In the present study, di-nucleotide SSRs motifs AG, GA, GT, TG, CT and CA were used among which three positive and reproducible primers (based on GA, GT and AG motif) amplified distinct scorable number of bands (Table 2). Interestingly, IS-8 based on AG motif amplified more number of bands thus resulting in more coverage of the genome. Similar results have been reported in other medicinal plants like Swertia chirayita (Joshi and Dhawan, 2007) and Allium ampeloprasum (Gantait et al., 2010).
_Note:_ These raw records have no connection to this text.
-- ==== Sys2Proof/Certificates/Slice0/Obligations.lean ====
section
/-! DEFINITION. The statements for the provers, from the numbered rules of spec/. Each docstring names the rules; what rests
on a choice of the model says so. -/

open Sys2Proof Sys2Proof.Machine

namespace Sys2Proof.Machine

/-- The frame and the result of a read-modify-write micro-op (41_dma_channel.md R130, 10_state.md R34): one read, then one
write of the value changed by `f`; only the register and `TMP` change, no byte of memory, no fault name. -/
def readModifyWrites (r : PReg) (f : Word → Word) (s t : State) : Prop :=
  regGet t.per r = storedValue s.cfg r (f (regValue r s)) ∧ regsSameBut s t [r] ∧
    t.xval .tmp = regValue r s ∧ xSameBut s t [.tmp] ∧
    memSame s t ∧ t.faults = s.faults ∧ t.cfg = s.cfg ∧ t.rom = s.rom ∧
    t.aux.trace = .write (regGet s.cfg.addr.stored r).toNat (f (regValue r s)) ::
      .read (regGet s.cfg.addr.stored r).toNat :: s.aux.trace

/-- The frame of a micro-op that writes one descriptor word `v` at `a` and nothing else (40_descriptor.md). -/
def writesDescriptorWord (a : Nat) (v : Word) (s t : State) : Prop :=
  t.mem.read32 a = v ∧ memSameOutside s t a 4 ∧ t.x = s.x ∧ t.per = s.per ∧ t.units = s.units ∧
    t.ctl = { s.ctl with upc := s.ctl.upc + 1 } ∧ t.cfg = s.cfg ∧ t.rom = s.rom ∧
    t.aux.trace = .write a v :: s.aux.trace

/-- 42_aes_programmer.md R151 to R158: the register an `aes` micro-op other than the trigger writes, and the value. -/
def aesOperand (i : Instr) (s : State) : Option (PReg × Word) :=
  match i with
  | .aesDmaen => some (.aesDmaEnable, s.cfg.vals.dmaEnableOn)
  | .aesIntdis => some (.aesIntEna, s.cfg.vals.intEnaOff)
  | .aesMode => some (.aesMode, s.cfg.vals.modeEnc128)
  | .aesBlkmode => some (.aesBlockMode, s.cfg.vals.blockModeCtr)
  | .aesKey 0 => some (.aesKey0, s.xval .key0)
  | .aesKey 1 => some (.aesKey1, s.xval .key1)
  | .aesKey 2 => some (.aesKey2, s.xval .key2)
  | .aesKey 3 => some (.aesKey3, s.xval .key3)
  | .aesBlknum => some (.aesBlockNum, s.xval .bc)
  | .aesIncsel => some (.aesIncSel, s.cfg.vals.incSelInc32)
  | .aesIv 0 => some (.aesIv0, s.xval .iv0)
  | .aesIv 1 => some (.aesIv1, s.xval .iv1)
  | .aesIv 2 => some (.aesIv2, s.xval .iv2)
  | .aesIv 3 => some (.aesIv3, s.xval .iv3)
  | _ => none

/-- 42_aes_programmer.md R154, R156, R158: the session register an `aes` micro-op reads, if any; a register not written since
reset goes on record in `F` (10_state.md R22). -/
def aesSource (i : Instr) : Option XReg :=
  match i with
  | .aesKey 0 => some .key0
  | .aesKey 1 => some .key1
  | .aesKey 2 => some .key2
  | .aesKey 3 => some .key3
  | .aesBlknum => some .bc
  | .aesIv 0 => some .iv0
  | .aesIv 1 => some .iv1
  | .aesIv 2 => some .iv2
  | .aesIv 3 => some .iv3
  | _ => none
| Fig. 2: | Agarose gel electrophoresis of ISSR fragments of in vitro regenerated clones (C1-C2 from primary culture, C3-C5 from secondary culture) with their mother (P) showing monomorphic bands generated by (a) primer IS-6, (b) primer IS-7 and (c) primer IS-8. Lane M-50 bp ladder |
| Table 2: | List of primers with their sequences, anchoring, annealing temperature, mode of reaction, number and size of amplified fragments |
Aloe being a diploid with 2n = 14, it can be assumed that the limited number of bands which are produced by these ISSR primers would partially cover the genome. However, none of the primers showed any difference in the banding pattern. Considering the detected uniform morphological competence of the primary and long-term secondary culture in vitro along with the displayed monomorphic banding pattern, it can be suggested that in vitro regenerated clones maintained their genetic integrity.
CONCLUSION
The results revealed the significance of the protocol reported in this study. Shoot tip explants maintained their regeneration frequency with morphogenetic competence even after prolonged in vitro culture. So, this protocol proves it potentiality to save this species from extinction and facilitate germplasm conservation. Considering these characteristics, we suggest that the developed strategy can be adopted for other endangered species also.